New research has found that exposure to air pollution while in the womb is linked to the development of certain mental health issues in adolescence. The University of Bristol-led study, published in JAMA Network Open on May 28, examined the long-term mental health impact of early-life exposure to air and noise pollution.

Growing evidence suggests that air pollution, which includes toxic gases and particulate matter, might contribute to mental health problems. It is believed that pollution could negatively affect mental health through several pathways, such as compromising the blood-brain barrier, promoting neuroinflammation and oxidative stress, and directly entering the brain and damaging tissue.

Despite adolescence being a critical period for the onset of mental health problems, relatively few studies have explored the associations between early-life exposure to air and noise pollution and mental health. This new study aimed to investigate the long-term impact of such exposures during pregnancy, early childhood, and adolescence on three common mental health issues: psychotic experiences (including hallucinations and delusions), depression, and anxiety.

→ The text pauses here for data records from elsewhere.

/-- Each command returns nothing or the status of the engine it finds. -/
theorem exec_next_reply {i : Instr} (hr : s.reply = none) (h : exec i s = .next t) :
    t.reply = none ∨ t.reply = some (engineStatus s.engine) := by
  cases i with
  | wsInit => exact .inl (execWsInit_next_reply hr h)
  | wsOut data count gamma => exact .inl (execWsOut_next_reply hr h)
  | wsOuta data count gamma => exact (execWsOuta_next_reply h).imp_left fun hk => hk.2.trans hr
  | wsCheck => exact (execWsCheck_next_reply h).imp_left fun hk => hk.2.trans hr

/-- Any command word, legal or not, returns nothing or the status of the engine it finds. -/
theorem hostCommand_next_reply {w : Nat} (hr : s.reply = none) (h : hostCommand w s = .next t) :
    t.reply = none ∨ t.reply = some (engineStatus s.engine) := by
  obtain ⟨i, -, hi⟩ | ⟨op, -, rfl⟩ := hostCommand_next h
  · exact exec_next_reply hr hi
  · exact .inl ((raise_reply _ s).trans hr)

/-- A step that takes a command word is the host's command, with the reply of the step before cleared. -/
theorem step_command_next {w : Nat} {rest : List Event} (hf : s.fault = none)
    (hi : s.inputs = .host (.command w) :: rest) (h : step s = .next t) :
    hostCommand w (withoutReply (takeEvent rest s)) = .next t := by
  obtain ⟨hl, -⟩ := step_next h
  exact (step_of_host hl hf hi).symm.trans h

/-- A step that takes a command's word runs the command, with the reply of the step before cleared. -/
theorem step_command_next_exec {w : Nat} {rest : List Event} {i : Instr} (hf : s.fault = none)
    (hi : s.inputs = .host (.command w) :: rest) (hd : decode s.cfg w = .command i)
    (h : step s = .next t) : exec i (withoutReply (takeEvent rest s)) = .next t :=
  (hostCommand_of_command (s := withoutReply (takeEvent rest s)) hd).symm.trans
    (step_command_next hf hi h)

/-- A status is 0x00 from an idle engine and 0x01 during a transfer, once the command is known not to fault. -/
theorem reply_by_engine (h : (t.fault ≠ none ∧ t.reply = s.reply) ∨ t.reply = some (engineStatus s.engine))
    (hf : t.fault = none) :
    (s.engine = .idle → t.reply = some 0x00) ∧ (s.engine = .transferring → t.reply = some 0x01) := by
  obtain ⟨hne, -⟩ | hreply := h
  · exact absurd hf hne
  · exact ⟨fun he => by rw [hreply, he]; rfl, fun he => by rw [hreply, he]; rfl⟩

/-- Settles O12: the step runs the decoded command on a state without a reply, and each command's reply is
known there. -/
theorem statusResultsAreZeroOrOne : Obligations.StatusResultsAreZeroOrOne := by
  intro s t w rest hf hi hstep
  have hexec {i : Instr} (hd : decode s.cfg w = .command i) :
      exec i (withoutReply (takeEvent rest s)) = .next t := step_command_next_exec hf hi hd hstep
  refine ⟨?_, fun hd => ?_, fun _ _ _ hd => ?_, fun _ _ _ hd hft => ?_, fun hd hft => ?_⟩
  · obtain hnone | hstatus := hostCommand_next_reply rfl (step_command_next hf hi hstep)
    · exact .inl hnone
    · rw [hstatus, Option.some_inj, Option.some_inj]
      exact .inr (engineStatus_eq_zero_or_one _)
  · exact execWsInit_next_reply rfl (hexec hd)
  · exact execWsOut_next_reply rfl (hexec hd)
  · exact reply_by_engine (s := withoutReply (takeEvent rest s)) (execWsOuta_next_reply (hexec hd)) hft
  · exact reply_by_engine (s := withoutReply (takeEvent rest s)) (execWsCheck_next_reply (hexec hd)) hft

end Sys2Proof.Machine

/-! ## The pseudo-instructions (R81) -/

namespace Sys2Proof.Machine

open Sys2Proof

/-- A line that is not an output line without its gamma operand stands for itself (R81). -/
theorem AsmLine.expand_eq_self {line : AsmLine} (ho : ∀ data count, line ≠ .out data count none)
    (ha : ∀ dest data count, line ≠ .outa dest data count none) : line.expand = line := by
  cases line with
  | init => rfl
  | out data count gamma =>
    cases gamma with
    | none => exact absurd rfl (ho data count)
    | some g => rfl
  | outa dest data count gamma =>
    cases gamma with
    | none => exact absurd rfl (ha dest data count)
    | some g => rfl
  | check dest => rfl

/-- Expansion keeps the command: a gamma operand left out and `none` are the same absent table (R80, R81). -/
theorem AsmLine.command_expand (line : AsmLine) : line.expand.command = line.command := by
  cases line with
  | init => rfl
  | out data count gamma => cases gamma <;> rfl
  | outa dest data count gamma => cases gamma <;> rfl
  | check dest => rfl

/-- Settles O26: the two expansions are the definition's own; no other line is expanded. -/
theorem pseudoInstructionsExpand : Obligations.PseudoInstructionsExpand :=
  ⟨fun _ _ => rfl, fun _ _ _ => rfl, fun _ => AsmLine.expand_eq_self, AsmLine.command_expand⟩

end Sys2Proof.Machine

/-! ## The timing profile and the build (R101, R102, R104)

The equation of `build` on resolved and on unresolved requests, the converse for a build that succeeds, and the
step of a state whose profile is illegal. -/

namespace Sys2Proof.Machine

open Sys2Proof

variable {r : BuildRequest} {c : Config} {p : TimingProfile} {s : State}

/-- The high-time of a 0 (R104). -/
@[simp] theorem thr_false (c : Config) : thr c false = c.profile.tLow := rfl
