/-- R177 on ANY bus device, whose reads may have side effects, with any populated table and any step counter that can hold 8: the bus goes through
exactly the nine reads, and the vector and the opcode are the bytes it answered when the sequence read them (D5, log 10; C2, log 11). -/
def Obligations.ResetOnAnyBusAndAnyTable : Prop :=
  ∀ (σ : Type) (P : Params) (B : BusDevice σ) (c : ProcessorState) (bus : σ), StepBits.holds P.stepBits 8 = true →
    let b1 := (B.read bus 0x00FF).2
    let b2 := (B.read b1 0x00FF).2
    let b3 := (B.read b2 0x00FF).2
    let b4 := (B.read b3 0x0100).2
    let b5 := (B.read b4 0x01FF).2
    let b6 := (B.read b5 0x01FE).2
    let lo := B.read b6 0xFFFC
    let hi := B.read lo.2 0xFFFD
    let V := wordOf hi.1 lo.1
    let op := B.read hi.2 V
    resetOn P B 9 (c, bus) = some
      ({ dp := { c.dp with sp := 0xFD, pc := V + 1, ir := op.1, p := (c.dp.p ||| 0x24) &&& 0xF7, tmp8 := lo.1 }
         cur := .reset, step := 8, ready := true }, op.2)

/-- R165, R176: the loop of `reset()` ends after exactly nine ticks, from every state, on every bus: fewer do not end it, and more fuel changes nothing. -/
def Obligations.ResetEndsAfterExactlyNineTicks : Prop :=
  ∀ (σ : Type) (P : Params) (B : BusDevice σ) (m : ProcessorState × σ), StepBits.holds P.stepBits 8 = true →
    (∀ n, n < 9 → resetOn P B n m = none) ∧ (∀ n, 9 ≤ n → (resetOn P B n m).isSome = true ∧ resetOn P B n m = resetOn P B 9 m)

/-- R180 (C2; log 11): the first opcode fetched after `reset()` is the one at the vector plus one; the byte at the vector is in `ir` and is not executed. -/
def Obligations.FirstFetchAfterResetIsAtTheVectorPlusOne : Prop :=
  ∀ s t : State, s.runReset defaultParams = some t →
    let V : Word := wordOf (s.hostRead 0xFFFD) (s.hostRead 0xFFFC)
    t.cpu.dp.ir = s.hostRead V ∧
    ∃ u, step t = .next u ∧ u.bus.trace = t.bus.trace ++ [.read (V + 1)] ∧ u.cpu.dp.ir = s.hostRead (V + 1) ∧
      u.cpu.cur = .table (s.hostRead (V + 1)) ∧ u.cpu.dp.pc = V + 2 ∧ u.cpu.step = 0 ∧ u.cpu.ready = false

/-- R213 (C1, C2; D5): a fresh machine over any memory with the vector 0x8000. -/
def Obligations.ResetOfAFreshMachineIsDeterministic : Prop :=
  ∀ (scratch : ScratchInit) (mem : Memory) (t : State),
    (State.new scratch mem).hostRead 0xFFFC = 0x00 → (State.new scratch mem).hostRead 0xFFFD = 0x80 →
    (State.new scratch mem).runReset defaultParams = some t →
    t.cpu.dp.pc = 0x8001 ∧ t.cpu.dp.sp = 0xFD ∧ t.cpu.dp.p = 0x24 ∧ t.cpu.dp.a = 0 ∧ t.cpu.dp.x = 0 ∧ t.cpu.dp.y = 0 ∧
    t.cpu.dp.ir = (State.new scratch mem).hostRead 0x8000 ∧ t.cpu.dp.tmp8 = 0x00 ∧ t.cpu.step = 8 ∧ t.cpu.ready = true ∧
    flagTest irqDisablePos t.cpu.dp.p = true ∧ flagTest unusedPos t.cpu.dp.p = true ∧ flagTest decimalPos t.cpu.dp.p = false

/-- R48, R223: RESET reads nothing that it has not written: whatever `tmp8`, `sp`, `ir` and `pc`, the three flags RESET writes (bits 2, 3 and 5 of `p`),
`cur`, `step` and `ready` held, `reset()` ends in the same state. That `tmp8` is among the overwritten registers is the spec's own choice (D5; log 10). -/
def Obligations.ResetDoesNotDependOnTheValuesItOverwrites : Prop :=
  ∀ (s : State) (tmp8 sp ir q : Byte) (pc : Word) (cur : MicroRow) (k : Nat) (ready : Bool),
    State.runReset defaultParams
      { s with cpu :=
          { dp := { s.cpu.dp with
              tmp8 := tmp8, sp := sp, ir := ir, pc := pc, p := (s.cpu.dp.p &&& 0xD3) ||| (q &&& 0x2C) }
            cur := cur, step := k, ready := ready } } =
      s.runReset defaultParams

/-! ### The host: spec/00_scope.md R6, spec/70_reset_and_hazards.md -/

/-- R6, R227 (D18; log 16): the host may write `pc` in Fetch state, which changes `pc` alone and makes the next fetch read there (R211); it has no such move in
Execute state. -/
def Obligations.HostWritesThePcInFetchStateOnly : Prop :=
  (∀ (s : State) (v : Word), s.cpu.ready = true →
    s.hostSetPc v = some { s with cpu := { s.cpu with dp := { s.cpu.dp with pc := v } } } ∧
    ∀ t u, s.hostSetPc v = some t → step t = .next u → u.cpu.dp.ir = s.hostRead v ∧ u.bus.trace = s.bus.trace ++ [.read v]) ∧
  (∀ (s : State) (v : Word), s.cpu.ready = false → s.hostSetPc v = none)

/-- R32, R45, R138, R155 and the canonical form of memory (log 3, log 14), for ANY well-formed microcode and ANY width of the step counter: from EVERY
state that meets the invariant, a move of the host (a tick, `reset()`, a write of `pc` or of the bus; R6) gives a state that meets it. -/
def Obligations.HostStepKeepsTheInvariant : Prop :=
  ∀ (P : Params) (s t : State) (op : HostOp),
    P.WellFormed → Inv P s → hostStep P op s = some t → Inv P t
end

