/-- P3, tick 5: entry 1 of PUSHA writes the accumulator at 0x0100 and wraps `sp` to 0xFF. -/
theorem test_push_of_P3 :
    (let s := { executing (.table 0x48) 1 with cpu :=
        { (executing (.table 0x48) 1).cpu with dp := { (executing (.table 0x48) 1).cpu.dp with a := 0x80 } } }
     let t := s.tickWith (oneEntry 0x48 "PUSHA" [only .advance, fun c => stackPush c.dp c.dp.a fun dp => Effect.done dp .complete])
     (t.bus.mem, t.bus.trace, t.cpu.dp.sp, t.cpu.ready)) = ([(0x0100, 0x80)], [.write 0x0100 0x80], 0xFF, true) := by decide

/-- P4, tick 6: entry 2 of LDAX makes the wrong-page dummy read at 0x2000 and moves `eff` to 0x2100. -/
theorem test_page_cross_cycle_of_P4 :
    (let s := { executing (.table 0xBD) 0 with cpu :=
        { (executing (.table 0xBD) 0).cpu with dp := { (executing (.table 0xBD) 0).cpu.dp with eff := 0x2000, crossed := true } } }
     let t := s.tickWith (oneEntry 0xBD "LDAX2" [fun c => effectiveRead c.dp fun _ dp => Effect.done { dp with eff := dp.eff + 0x0100 } .advance, only .complete])
     (t.cpu.dp.eff, t.bus.trace, t.cpu.step)) = (0x2100, [.read 0x2000], 1) := by decide

/-! ### RESET (S4, V8) -/

/-- S4, tick 1 from `p = 0xFF` (the example of R167): `p = 0xF7`. -/
theorem test_reset_step_1_flags : resetFlags 0xFF = 0xF7 ∧ resetFlags 0x00 = 0x24 ∧ resetFlags 0xC3 = 0xE7 := by decide

/-- S4, tick 4: the read is at 0x0100, before the decrement. -/
theorem test_reset_step_4 : after (step (executing .reset 3)) (fun s => (s.cpu.dp.sp, s.bus.trace, s.cpu.step)) = some (0xFF, [.read 0x0100], 4) := by decide

/-- V8 c: a machine with decimal set and a vector that points at itself. -/
theorem test_reset_of_V8_c :
    (let s := fetchAt [(0xFFFC, 0xFC), (0xFFFD, 0xFF)] 0x0000
     (({ s with cpu := { s.cpu with dp := { s.cpu.dp with p := 0x08 } } } : State).runReset defaultParams).map fun t =>
      (t.cpu.dp.p, t.cpu.dp.sp, t.cpu.dp.pc, t.cpu.dp.ir, t.cpu.dp.tmp8)) = some (0x24, 0xFD, 0xFFFD, 0xFC, 0xFC) := by decide

/-! ### Witnesses: the hypotheses of each statement can be met together -/

theorem witness_ConstructionMeetsTheInvariant : Memory.wf [(0xFFFC, 0x00), (0xFFFD, 0x80)] = true := by decide

theorem reset_meets_Inv : Inv defaultParams State.reset :=
  ⟨by decide, by decide, fun h => absurd h (by decide), fun _ => rfl⟩

/-- In Fetch state. -/
theorem witness_StepKeepsTheInvariant : ∃ s t, Inv defaultParams s ∧ step s = .next t :=
  ⟨_, _, reset_meets_Inv, step_of_ready rfl⟩

/-- In Execute state of RESET. -/
theorem witness_StepKeepsTheInvariant_in_RESET :
    ∃ s t, Inv defaultParams s ∧ s.cpu.ready = false ∧ s.cpu.cur = .reset ∧ step s = .next t :=
  ⟨executing .reset 8, _, ⟨by decide, by decide, fun _ => .inl (by decide), fun h => absurd h (by decide)⟩, rfl, rfl, step_of_reset rfl rfl⟩

theorem default_well_formed : defaultParams.WellFormed := by
  intro opcode μ hμ c hc
  obtain rfl : μ = nopStep := by simpa [defaultParams, defaultTable, nopInstruction] using hμ
  exact hc

theorem witness_HostRunsFromConstructionKeepTheInvariant :
    defaultParams.WellFormed ∧ Memory.wf [] = true ∧
      (hostRun defaultParams [.busWrite 0x0200 0xEA, .setPc 0x0200, .tick, .tick, .reset] State.reset).isSome = true :=
  ⟨default_well_formed, rfl, by decide⟩

theorem witness_DocumentedTicksNeitherReadNorWriteHostRegisters :
    (∃ t, step State.reset = .next t) ∧ (State.reset.runReset defaultParams).isSome = true :=
  ⟨⟨_, step_of_ready rfl⟩, by decide⟩

theorem witness_OnlyResetStep1WritesTheStatusByte :
    (∃ t, step (executing .reset 0) = .next t) ∧ (executing .reset 0).cpu.ready = false ∧ (∃ t, step (executing .reset 1) = .next t) :=
  ⟨⟨_, step_of_reset rfl rfl⟩, rfl, ⟨_, step_of_reset rfl rfl⟩⟩

theorem witness_DocumentedTicksNeverReadTheStatusByte : ∃ t, step (executing .reset 0) = .next t := ⟨_, step_of_reset rfl rfl⟩

theorem witness_ReadAfterWriteAnswersTheByteWritten : ∃ t, step (executing .reset 8) = .next t := ⟨_, step_of_reset rfl rfl⟩

theorem witness_MemoryWriteKeepsTheCanonicalForm : Memory.wf [(0, 0x00), (65535, 0xFF)] = true := by decide

theorem witness_CanonicalMemoriesWithEqualBytesAreEqual :
    ∃ m m' : Memory, Memory.wf m = true ∧ Memory.wf m' = true ∧ ∀ addr : Word, Memory.read? m addr.toNat = Memory.read? m' addr.toNat :=
  ⟨[(5, 0x05)], [(5, 0x05)], by decide, by decide, fun _ => rfl⟩

/-- Both ends of every range of the statement: Fetch, a table row, RESET at 0, 2, 3, 5, 6, 7, 8 and past the end. -/
theorem witness_TransactionsOfEveryDocumentedTick :
    [executing .reset 0, executing .reset 2, executing .reset 3, executing .reset 5, executing .reset 6, executing .reset 7,
      executing .reset 8, executing .reset 9, executing (.table 0x00) 0, fetchAt [] 0x1234].map (fun s => after (step s) (fun t => t.bus.trace)) =
    [some [.read 0x00FF], some [.read 0x00FF], some [.read 0x0100], some [.read 0x0100], some [.read 0xFFFC], some [.read 0xFFFD],
      some [.read 0x0000], some [], some [], some [.read 0x1234]] := by decide

/-- Two different devices that answer the one read alike: flat RAM, and a bus that counts its transactions. -/
theorem witness_TickDependsOnTheBusOnlyThroughItsAnswer :
    ∃ (B : BusDevice Bus) (C : BusDevice Nat) (b : Bus) (d : Nat), ∀ addr : Word,
      (tickCycle defaultParams (fetchAt [] 0x0007).cpu).events = [.read addr] → (B.read b addr).1 = (C.read d addr).1 := by
  refine ⟨flatRam, { read := fun n _ => (0x42, n + 1), write := fun n _ _ => n + 1 }, (fetchAt [(0x0007, 0x42)] 0x0007).bus, 0, ?_⟩
  intro addr h
  obtain rfl : addr = 0x0007 := by
    have h' : [BusEvent.read 0x0007] = [.read addr] := h
    simpa using h'.symm
  rfl

theorem witness_WritesAreSeenByTheNextFetchAndNotByTheCurrentInstruction :
    State.reset.cpu.ready = true ∧ (executing (.table 0xEA) 0).cpu.ready = false ∧
      (executing (.table 0xEA) 0).cpu.cur = .table 0xEA ∧ ∃ t, step (executing (.table 0xEA) 0) = .next t :=
  ⟨rfl, rfl, rfl, ⟨_, step_of_table rfl rfl⟩⟩

theorem witness_DecodingAndEncodingAgreeOnEveryByte :
    (Instr.nop 0x00).wf = true ∧ (Instr.nop 0xFF).wf = true ∧ ∃ i rest, decode [0xFF, 0x01] = .ok (i, rest) :=
  ⟨rfl, rfl, _, _, rfl⟩

theorem witness_SetAndClearWriteExactlyOneBit :
    flagTest 0 (setFlagBit 0 0x00) = true ∧ flagTest 7 (setFlagBit 0 0x00) = false ∧ flagTest 7 (clearFlagBit 7 0xFF) = false ∧
      flagTest 0 (clearFlagBit 7 0xFF) = true := by decide

theorem witness_PushThenPullGivesTheByteBack : ∃ addr : Word, addr ≠ stackAddress 0x00 := ⟨0x01FF, by decide⟩

theorem witness_StepIsExactlyOnePhaseOfTick : State.reset.cpu.ready = true ∧ (executing .reset 0).cpu.ready = false := ⟨rfl, rfl⟩

theorem witness_FetchPhaseLatchesTheOpcode : State.reset.cpu.ready = true := rfl

/-- In range with entries left, and from the last entry. -/
theorem witness_AdvanceMovesToTheNextMicroOperation :
    let P := oneEntry 0x20 "ADV2" [only .advance, only .advance]
    ∀ k < 2, ∃ μ e bus', P.stepBits = none ∧ (executing (.table 0x20) k).cpu.ready = false ∧
      (P.instructionOf (executing (.table 0x20) k).cpu.cur).seq[(executing (.table 0x20) k).cpu.step]? = some μ ∧
      (μ (executing (.table 0x20) k).cpu).runOn flatRam State.reset.bus = (e, bus') ∧ e.ctl = .advance := by
  intro P k hk
  refine ⟨only .advance, _, _, rfl, rfl, ?_, rfl, rfl⟩
  match k, hk with
  | 0, _ => rfl
  | 1, _ => rfl

theorem witness_CompleteReturnsToFetchState :
    ∃ μ e bus', (executing (.table 0xEA) 0).cpu.ready = false ∧
      (defaultParams.instructionOf (executing (.table 0xEA) 0).cpu.cur).seq[(executing (.table 0xEA) 0).cpu.step]? = some μ ∧
      (μ (executing (.table 0xEA) 0).cpu).runOn flatRam State.reset.bus = (e, bus') ∧ e.ctl = .complete :=
  ⟨nopStep, _, _, rfl, rfl, rfl, rfl⟩

/-- A target in range, and one past the end. -/
theorem witness_BranchJumpsWithinTheMicrocode :
    ∀ n : Nat, ∃ μ e bus', (oneEntry 0x21 "B" [only (.branch n)]).stepBits = none ∧ (executing (.table 0x21) 0).cpu.ready = false ∧
      ((oneEntry 0x21 "B" [only (.branch n)]).instructionOf (executing (.table 0x21) 0).cpu.cur).seq[(executing (.table 0x21) 0).cpu.step]? = some μ ∧
      (μ (executing (.table 0x21) 0).cpu).runOn flatRam State.reset.bus = (e, bus') ∧ e.ctl = .branch n :=
  fun n => ⟨only (.branch n), _, _, rfl, rfl, rfl, rfl, rfl⟩

theorem witness_ClampHoldsAfterEveryExecuteTick :
    (executing (.table 0x21) 0).cpu.ready = false ∧
      ((oneEntry 0x21 "BOUT" [only (.branch 7)]).instructionOf (executing (.table 0x21) 0).cpu.cur).seq.length ≤
        (tickOn (oneEntry 0x21 "BOUT" [only (.branch 7)]) flatRam ((executing (.table 0x21) 0).cpu, State.reset.bus)).1.step :=
  ⟨rfl, by decide⟩

theorem witness_OutOfRangeExecuteTickIsSpent :
    (executing (.table 0xEA) 1).cpu.ready = false ∧
      (defaultParams.instructionOf (executing (.table 0xEA) 1).cpu.cur).seq.length ≤ (executing (.table 0xEA) 1).cpu.step := ⟨rfl, by decide⟩

theorem witness_StraightLineInstructionTakesOneTickPerEntryAfterTheFetch :
    let P := oneEntry 0x30 "TWO" [only .advance, only .complete]
    let s := fetchAt [(0x0000, 0x30)] 0x0000
    P.stepBits = none ∧ s.cpu.ready = true ∧ (P.table (s.hostRead s.cpu.dp.pc)).seq ≠ [] ∧
      (P.table (s.hostRead s.cpu.dp.pc)).StraightLine := by
  refine ⟨rfl, rfl, by show [only .advance, only .complete] ≠ []; simp, ?_⟩
  intro k μ hμ c
  have hμ' : [only .advance, only .complete][k]? = some μ := hμ
  match k, hμ' with
  | 0, h => obtain rfl : only .advance = μ := by simpa using h
            exact ⟨rfl, rfl⟩
  | 1, h => obtain rfl : only .complete = μ := by simpa using h
            exact ⟨rfl, rfl⟩
  | k + 2, h => simp at h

The researchers used data from over 9,000 participants from Bristol’s Children of the 90s birth cohort study (also known as the Avon Longitudinal Study of Parents and Children), which followed the lives of over 14,000 pregnant women from the Bristol area who were recruited between 1991 and 1992.

By linking participants’ early childhood data with their mental health reports at ages 13, 18, and 24, researchers mapped these data against outdoor air and noise pollution levels in South West England at different times. They found that even small increases in fine particulate matter during pregnancy and childhood were associated with more psychotic experiences and depression symptoms in teenage years and early adulthood. These associations persisted after accounting for related risk factors such as family psychiatric history, socioeconomic status, and other area-level factors like population density, deprivation, greenspace, and social fragmentation.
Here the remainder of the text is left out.